As noted in the response to comment #6 above, there is an increase in total mtDNA with age and replicative advantage of mtDNA^uaDf5 during this expansion might indeed result in insufficient removal of the defective DNA. Thus, if the long-lived mutants have slower rates of replication, the potential replicative advantage of the defective mtDNA might be attenuated, accounting for at least some of the effect we have observed. However, while this might provide a partial explanation for our findings, the fractional representation of mtDNA^uaDf5 is dramatically decreased in the longlived mutants, suggesting that other processes are also likely to contribute to the effect. We have now included a passage that discusses these possibilities in the revised Discussion [635-638].

9. Potential effects of the long-lived mutants on mitophagy and its role in the clearance of defective mitochondria is not addressed, even though that could explain the observed effects of the long-lived mutants on uaDf5 clearance.

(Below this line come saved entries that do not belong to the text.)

-- ==== Sys2Proof/Machine/LoadPrintHalt.lean ====
section
/-! DEFINITION. LDI, PRN, HLT (44_load_print_halt.md). -/

namespace Sys2Proof.Machine

/-- The execute stage of LDI: every immediate byte is legal (R130; 30_encoding.md R55). -/
def ldiStage (a imm : Byte) (s : State) : ExecResult :=
  withReg a fun ra => .ok (s.setReg ra imm, .sequential)

/-- The execute stage of PRN: the output is delivered within the cycle (R131). -/
def prnStage (a : Byte) (s : State) : ExecResult :=
  withReg a fun ra => .ok (s.emit (s.getReg ra), .sequential)

/-- LDI a, imm (R130). -/
def execLdi (a imm : Byte) (s : State) : Host.Outcome State Fault Refusal := finish 2 s (ldiStage a imm s)

/-- PRN a (R131). -/
def execPrn (a : Byte) (s : State) : Host.Outcome State Fault Refusal := finish 1 s (prnStage a s)

/-- HLT: PC keeps the address of the HLT (R132, 40_execution_cycle.md R79). -/
def execHlt (s : State) : Host.Outcome State Fault Refusal := finish 0 s (.ok (s, .halt))

end Sys2Proof.Machine
end

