theorem getReg_pushByte_sp (v : Byte) : (s.pushByte v).getReg sp = pushSlot s := getReg_setReg_same s sp _

theorem getReg_pushByte_other (v : Byte) {q : Reg} (h : q ≠ sp) : (s.pushByte v).getReg q = s.getReg q :=
  getReg_setReg_other s _ h

theorem memRead_pushByte_other (v : Byte) {a : Byte} (h : a ≠ pushSlot s) :
    (s.pushByte v).memRead a = s.memRead a :=
  memRead_memWrite_other (s.setReg sp (pushSlot s)) v h

/-- Below 0xF4, raising SP does not wrap. -/
theorem toNat_getReg_raiseSp_sp (h : (s.getReg sp).toNat < 0xF4) :
    ((raiseSp s).getReg sp).toNat = (s.getReg sp).toNat + 1 := by
  rw [raiseSp_getReg_sp]
  bv_omega

/-! ## CALL and RET (R108, R109) -/

theorem callStage_of_past_end (ra : Reg) (h : 255 < s.pc.toNat + 2) :
    callStage (byteOfReg ra) s = .error .addressOutOfRange :=
  (withReg_byteOfReg ra _).trans (if_pos h)

theorem callStage_of_sp_eq_zero (ra : Reg) (hpc : s.pc.toNat + 2 ≤ 255) (hsp : s.getReg sp = 0) :
    callStage (byteOfReg ra) s = .error .stackOverflow := by
  rw [callStage, withReg_byteOfReg, if_neg (Nat.not_le.2 (Nat.lt_succ_of_le hpc)), lowerSp_of_eq_zero hsp]

/-- CALL with both checks passed pushes `pc + 2`, and reads its target after the push. -/
theorem callStage_of_sp_ne_zero (ra : Reg) (hpc : s.pc.toNat + 2 ≤ 255) (hsp : s.getReg sp ≠ 0) :
    callStage (byteOfReg ra) s =
      .ok (s.pushByte (BitVec.ofNat 8 (s.pc.toNat + 2)),
        .jump ((s.pushByte (BitVec.ofNat 8 (s.pc.toNat + 2))).getReg ra)) := by
  rw [callStage, withReg_byteOfReg, if_neg (Nat.not_le.2 (Nat.lt_succ_of_le hpc)), lowerSp_of_ne_zero hsp]
  rfl

theorem retStage_of_ge (h : 0xF4 ≤ (s.getReg sp).toNat) : retStage s = .error .stackUnderflow := by
  rw [retStage, stackTop_of_ge h]

theorem retStage_of_lt (h : (s.getReg sp).toNat < 0xF4) :
    retStage s = .ok (raiseSp s, .jump (s.memRead (s.getReg sp))) := by
  rw [retStage, stackTop_of_lt h]

end Stack

end Sys2Proof.Machine
end

section
/-! The statements on control flow (42_control_flow.md). -/

namespace Sys2Proof.Proofs

open Machine Claims

/-- Settles O15: JMP is the jump that is always taken. -/
theorem jmpSetsPcToRegister : Obligations.JmpSetsPcToRegister :=
  fun s ra => ⟨rfl, exec_of_jump (jumpStage_byteOfReg true s ra)⟩

/-- Settles O16: the six stages are one jump, over six conditions on FL. -/
theorem conditionalJumpsFollowFlags : Obligations.ConditionalJumpsFollowFlags := by
  refine ⟨?jeq, ?jne, ?jgt, ?jlt, ?jle, ?jge⟩
  all_goals exact jumpsExactlyWhen_of_execStage (fun _ => rfl) (fun _ _ => rfl)

/-- Settles O17: CMP leaves equality in E and the two strict orders in G and L, and each jump's condition combines
them into its relation. -/
theorem compareThenJumpBranchesOnOrder : Obligations.CompareThenJumpBranchesOnOrder := by
  obtain ⟨jeq, jne, jgt, jlt, jle, jge⟩ := conditionalJumpsFollowFlags
  refine ⟨branchesOnOrder_of_jumpsExactlyWhen jeq ?jeq, branchesOnOrder_of_jumpsExactlyWhen jne ?jne,
    branchesOnOrder_of_jumpsExactlyWhen jgt ?jgt, branchesOnOrder_of_jumpsExactlyWhen jlt ?jlt,
    branchesOnOrder_of_jumpsExactlyWhen jle ?jle, branchesOnOrder_of_jumpsExactlyWhen jge ?jge⟩
  all_goals
    intro x y
    obtain ⟨he, hg, hl⟩ := compareFlags_getLsbD x y
  case jeq => rw [he, decide_eq_true_iff]
  case jne => rw [he, Bool.not_eq_true', decide_eq_false_iff_not]
  case jgt => rw [hg, decide_eq_true_iff]
  case jlt => rw [hl, decide_eq_true_iff]
  case jle => rw [hl, he, Bool.or_eq_true, decide_eq_true_iff, decide_eq_true_iff, le_iff_lt_or_eq]
  case jge => rw [hg, he, Bool.or_eq_true, decide_eq_true_iff, decide_eq_true_iff, ge_iff_le, le_iff_lt_or_eq, eq_comm]

/-- Settles O18: each of the three outcomes of the stage ends its cycle, and the stored address is below 256. -/
theorem callPushesReturnAddressAndJumps : Obligations.CallPushesReturnAddressAndJumps := by
  intro s ra
  refine ⟨rfl, fun hpast => exec_of_stageFault (callStage_of_past_end ra hpast),
    fun hpc hsp => exec_of_stageFault (callStage_of_sp_eq_zero ra hpc hsp), fun hpc hsp hwf => ?_⟩
  have hslot := getReg_pushByte_sp (s := s) (BitVec.ofNat 8 (s.pc.toNat + 2))
  have hother := @getReg_pushByte_other s (BitVec.ofNat 8 (s.pc.toNat + 2))
  refine ⟨_, exec_of_jump (callStage_of_sp_ne_zero ra hpc hsp), ?_, hslot, ?_, rfl, ?_, ?_, rfl, rfl, rfl⟩
  · exact (congrArg BitVec.toNat hslot).trans (pushSlot_toNat hsp)
  · rw [setPc_memRead, memRead_pushByte_slot hwf]
    exact Nat.mod_eq_of_lt (Nat.lt_succ_of_le hpc)
  · exact fun q hq => hother (List.ne_of_not_mem_cons hq)
  · exact fun a ha => memRead_pushByte_other _ ha

/-- Settles O19: RET reads the top of the stack into PC and raises SP, which does not wrap below 0xF4. -/
theorem retPopsIntoPc : Obligations.RetPopsIntoPc := by
  intro s
  refine ⟨rfl, fun hge => exec_of_stageFault (i := .ret) (retStage_of_ge hge), fun hlt => ?_⟩
  exact ⟨_, exec_of_jump (i := .ret) (retStage_of_lt hlt), rfl, toNat_getReg_raiseSp_sp hlt,
    fun q hq => raiseSp_getReg_other s (List.ne_of_not_mem_cons hq), fun _ => rfl, rfl, rfl, rfl⟩

/-- Settles O20: CALL leaves SP at its slot, below 0xF4, with `pc + 2` in it, and RET pops that slot. -/
theorem callThenRetReturns : Obligations.CallThenRetReturns := by
  intro s t u ra hwf hpc hpos hle hcall husp humem
  have hsp : s.getReg 7 ≠ 0 := fun h => hpos.ne' (congrArg BitVec.toNat h)
  obtain ⟨-, -, -, hpush⟩ := callPushesReturnAddressAndJumps s ra
  obtain ⟨t', hcall', hdepth, hslot, hret, -⟩ := hpush hpc hsp hwf
  obtain rfl : t = t' := Host.Outcome.next.inj (hcall.symm.trans hcall')
  have hlt : (u.getReg 7).toNat < 0xF4 := by rw [husp, hdepth]; omega
  obtain ⟨-, -, hpop⟩ := retPopsIntoPc u
  obtain ⟨v, hexec, hvpc, hvsp, hregs, -⟩ := hpop hlt
  refine ⟨v, hexec, ?pc, BitVec.eq_of_toNat_eq ?sp, hregs⟩
  case pc => rw [hvpc, husp, hslot, humem, hret]
  case sp => rw [hvsp, husp, hdepth, Nat.sub_add_cancel hpos]

end Sys2Proof.Proofs
end

section
/-! What PUSH and POP answer for a register, and what a pop leaves in the registers (43_stack.md R120 to R122). -/

namespace Sys2Proof.Machine

@[simp] theorem pushByte_pc (s : State) (v : Byte) : (s.pushByte v).pc = s.pc := rfl
@[simp] theorem pushByte_rs (s : State) (v : Byte) : (s.pushByte v).rs = s.rs := rfl

/-- The store of a push changes no register. -/
theorem getReg_pushByte (s : State) (v : Byte) (q : Reg) :
    (s.pushByte v).getReg q = (s.setReg sp (pushSlot s)).getReg q := rfl

section Stack

variable {s : State}

theorem pushStage_of_sp_eq_zero (ra : Reg) (h : s.getReg sp = 0) :
    pushStage (byteOfReg ra) s = .error .stackOverflow := by
  rw [pushStage, withReg_byteOfReg, lowerSp_of_eq_zero h]

theorem popStage_of_ge (ra : Reg) (h : 0xF4 ≤ (s.getReg sp).toNat) :
    popStage (byteOfReg ra) s = .error .stackUnderflow := by
  rw [popStage, withReg_byteOfReg, stackTop_of_ge h]

theorem popStage_of_lt (ra : Reg) (h : (s.getReg sp).toNat < 0xF4) :
    popStage (byteOfReg ra) s = .ok (raiseSp (s.setReg ra (s.memRead (s.getReg sp))), .sequential) := by
  rw [popStage, withReg_byteOfReg, stackTop_of_lt h]

/-- A pop into another register than SP raises SP as it was before the pop. -/
theorem getReg_pop_sp_of_ne {ra : Reg} (v : Byte) (hra : ra ≠ sp) :
    (raiseSp (s.setReg ra v)).getReg sp = (raiseSp s).getReg sp := by
  rw [raiseSp_getReg_sp, raiseSp_getReg_sp, getReg_setReg_other s v hra.symm]

/-- A pop into SP leaves one more than the popped byte (R122). -/
theorem getReg_pop_sp_of_eq (v : Byte) : (raiseSp (s.setReg sp v)).getReg sp = v + 1#8 := by
  rw [raiseSp_getReg_sp, getReg_setReg_same]

end Stack

end Sys2Proof.Machine
end

section
/-! The statements on the stack (43_stack.md). -/

namespace Sys2Proof.Proofs

open Machine Claims

/-- Settles O21: the operand is read after SP is lowered, and storing it changes no register, so the slot and the
register agree afterwards, R7 included. -/
theorem pushLowersSpThenStores : Obligations.PushLowersSpThenStores := by
  intro s ra
  refine ⟨rfl, fun hzero => exec_of_stageFault (i := .push _) (pushStage_of_sp_eq_zero ra hzero), fun hsp hwf => ?_⟩
  have hexec := execPush_of_sp_ne_zero hsp ra
  have hslot := getReg_pushByte_sp (s := s) ((s.setReg sp (pushSlot s)).getReg ra)
  refine ⟨_, hexec, ?depth, ?slot, ?stored, registersChangeAsTabled _ _ _ hexec, ?memory, advance_fl _ 1,
    advance_out _ 1, afterContinue_advance (pushByte_pc s _) (pushByte_rs s _) 1⟩
  case depth => rw [advance_getReg]; exact (congrArg BitVec.toNat hslot).trans (pushSlot_toNat hsp)
  case slot => rw [advance_getReg]; exact hslot
  case stored => rw [advance_memRead, memRead_pushByte_slot hwf, advance_getReg, getReg_pushByte]
  case memory => intro a ha; rw [advance_memRead, memRead_pushByte_other _ ha]

/-- Settles O22: `x[a]` is written before SP is raised, so a pop into another register raises the old SP and a pop into
R7 raises the popped byte. -/
theorem popLoadsThenRaisesSp : Obligations.PopLoadsThenRaisesSp := by
  intro s ra
  refine ⟨rfl, fun hge => exec_of_stageFault (i := .pop _) (popStage_of_ge ra hge), fun hlt => ?_⟩
  have hexec := exec_of_sequential (i := .pop _) (popStage_of_lt ra hlt)
  refine ⟨_, hexec, ?other, ?self, ?regs, fun a => advance_memRead _ 1 a, advance_fl _ 1, advance_out _ 1,
    afterContinue_advance (raiseSp_pc (s.setReg ra _)) (raiseSp_rs (s.setReg ra _)) 1⟩
  case other =>
    intro hra
    rw [advance_getReg, advance_getReg]
    refine ⟨(raiseSp_getReg_other _ hra).trans (getReg_setReg_same s ra _), ?_⟩
    exact (congrArg BitVec.toNat (getReg_pop_sp_of_ne _ hra)).trans (toNat_getReg_raiseSp_sp hlt)
  case self =>
    rintro rfl
    rw [advance_getReg]
    exact (congrArg BitVec.toNat (getReg_pop_sp_of_eq _)).trans (BitVec.toNat_add _ 1#8)
  case regs =>
    have hwritten : writtenRegisters (.pop (byteOfReg ra)) = [ra, 7] := by simp [writtenRegisters]
    exact hwritten ▸ registersChangeAsTabled _ _ _ hexec
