-- ==== Sys2Proof/Laws/Registers.lean ====
section
/-! SUPPORT. What reading and writing a general register can do (10_state.md R7, R9). -/

namespace Sys2Proof.Machine

@[simp] theorem config_x0Zero : Config.x0Zero = true := rfl

/-- x0 reads as zero. -/
@[simp] theorem State.readReg_zero (s : State) : s.readReg 0#5 = 0#32 := by simp [State.readReg]

/-- Reading a register depends on the register file alone. -/
theorem State.readReg_congr (s t : State) (h : t.x = s.x) (r : Reg) : t.readReg r = s.readReg r := by
  simp [State.readReg, h]

/-- A write to x0 changes nothing. -/
@[simp] theorem State.writeReg_zero (s : State) (v : Word) : s.writeReg 0#5 v = s := by simp [State.writeReg]

/-- A write to any other register than x0 sets its place in the register file. -/
theorem State.writeReg_x (s : State) (rd : Reg) (v : Word) (h : rd ≠ 0#5) :
    (s.writeReg rd v).x = s.x.set rd.toNat v rd.isLt := by
  simp [State.writeReg, h]

/-- What a register reads as after a write: the value written, unless it is another register or x0. -/
theorem State.readReg_writeReg (s : State) (rd : Reg) (v : Word) (r : Reg) :
    (s.writeReg rd v).readReg r = if r = rd ∧ rd ≠ 0#5 then v else s.readReg r := by
  by_cases hd : rd = 0#5
  · subst hd; simp
  · by_cases hr : r = 0#5
    · subst hr; simp [Ne.symm hd]
    · simp only [State.readReg, State.writeReg_x s rd v hd, hr, and_false, if_false, Vector.getElem_set,
        BitVec.toNat_inj]
      by_cases h : rd = r
      · subst h; simp [hd]
      · simp [h, Ne.symm h]

@[simp] theorem State.readReg_setPc (s : State) (target : Word) (r : Reg) :
    (s.setPc target).readReg r = s.readReg r := rfl
@[simp] theorem State.readReg_advance (s : State) (r : Reg) : s.advance.readReg r = s.readReg r := rfl
@[simp] theorem State.readReg_raise (s : State) (cause : Cause) (info : Word) (r : Reg) :
    (s.raise cause info).readReg r = s.readReg r := rfl
@[simp] theorem State.readReg_refuse (s : State) (reason : RefusedReason) (r : Reg) :
    (s.refuse reason).readReg r = s.readReg r := rfl
@[simp] theorem State.readReg_finish (s : State) (r : Reg) : s.finish.readReg r = s.readReg r := rfl
@[simp] theorem State.readReg_poke (s : State) (addr : Word) (n : Nat) (v : BitVec (8 * n)) (r : Reg) :
    (s.poke addr n v).readReg r = s.readReg r := rfl

/-- What a register reads as after a computing instruction or a load. -/
theorem State.readReg_retire (s : State) (rd : Reg) (v : Word) (r : Reg) :
    (s.retire rd v).readReg r = if r = rd ∧ rd ≠ 0#5 then v else s.readReg r := by
  simp only [State.retire, State.readReg_advance, State.readReg_writeReg]

/-- The place of x0 in the register file is never written. -/
theorem State.writeReg_x_zero (s : State) (rd : Reg) (v : Word) : (s.writeReg rd v).x[0] = s.x[0] := by
  by_cases hd : rd = 0#5
  · subst hd; simp
  · have h : rd.toNat ≠ 0 := fun h => hd (BitVec.eq_of_toNat_eq h)
    simp [State.writeReg_x s rd v hd, h]

/-- Writes to two registers commute. -/
theorem State.writeReg_comm (s : State) (r q : Reg) (v w : Word) (h : r ≠ q) :
    (s.writeReg r v).writeReg q w = (s.writeReg q w).writeReg r v := by
  have hn : r.toNat ≠ q.toNat := fun e => h (BitVec.eq_of_toNat_eq e)
  by_cases hr : r = 0#5
  · subst hr; simp
  · by_cases hq : q = 0#5
    · subst hq; simp
    · simp [State.writeReg, hr, hq, Vector.set_comm _ _ hn]

end Sys2Proof.Machine
end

In the revised Discussion, we now discuss the possibility that the aging program might affect mitophagy.

10. If a bottleneck at a late stage is responsible for culling the excess mutant mtDNA in the PCD mutants, then the effects would be stochastic (with a large SD) rather than yielding consistent numbers as are observed with this mutant. This prediction could potentially be addressed by a simplified stochastic model of mtDNA turnover?

As noted by the reviewers, the effects do not show the large variation that would be consistent with such a possibility. While it would be of some interest to initiate stochastic modeling, our results do not suggest that such a late bottleneck occurs on the basis of this low fluctuation and such modeling is not essential for any of the conclusions presented in the paper. As such, this direction would not be of sufficiently high priority to hold off publication until it has been done. Further, such a modeling effort would require an entirely new direction, including bringing additional expertise to the project, which would pose the challenge of many person-months, if not person-years (see also footnote regarding additional studies below¹).

11. It would be interesting to know whether cps-6/endoG also contributes to the removal of mutant mtDNA independent of PCD.

This manuscript already reports two different mechanisms that modulate loss of defective mtDNA (the PCD and aging pathways). There are many potential additional contributors to the processes that remove defective mtDNAs and we agree that CPS-6/endoG may be one of them. However, while CPS-6 is an interesting candidate, it is not a standout priority among many such potential candidates. While testing CPS-6, and many other possible candidates, is of interest for future studies, these additional experiments are not required to support any of the major findings or claims in the paper. In future studies, we and other labs will be testing many other candidates. While identifying yet more players in the process will be interesting and informative in future studies, the paper already presents a substantial amount of data and findings and we believe that the results and conclusions that we present stand strongly on their own. (See also footnote regarding additional studies below¹.)

12. The last part of the Results section describing inter-generation removal is written in a very confusing manner. It would help if the inter-generational removal in Figure 3C is combined with Figure 5.

We regret the confusing text and have revised this section to improve the clarity (lines 440 -445) regarding inter-generational removal.

Moving Figure 3C to later in the paper is problematic because it is important at that earlier stage in the text to show the Day 1-3 data demonstrating the intergenerational removal. We believe our revisions to the last section of the Results now clarify the text that led to confusion and do not require moving Figure 3C.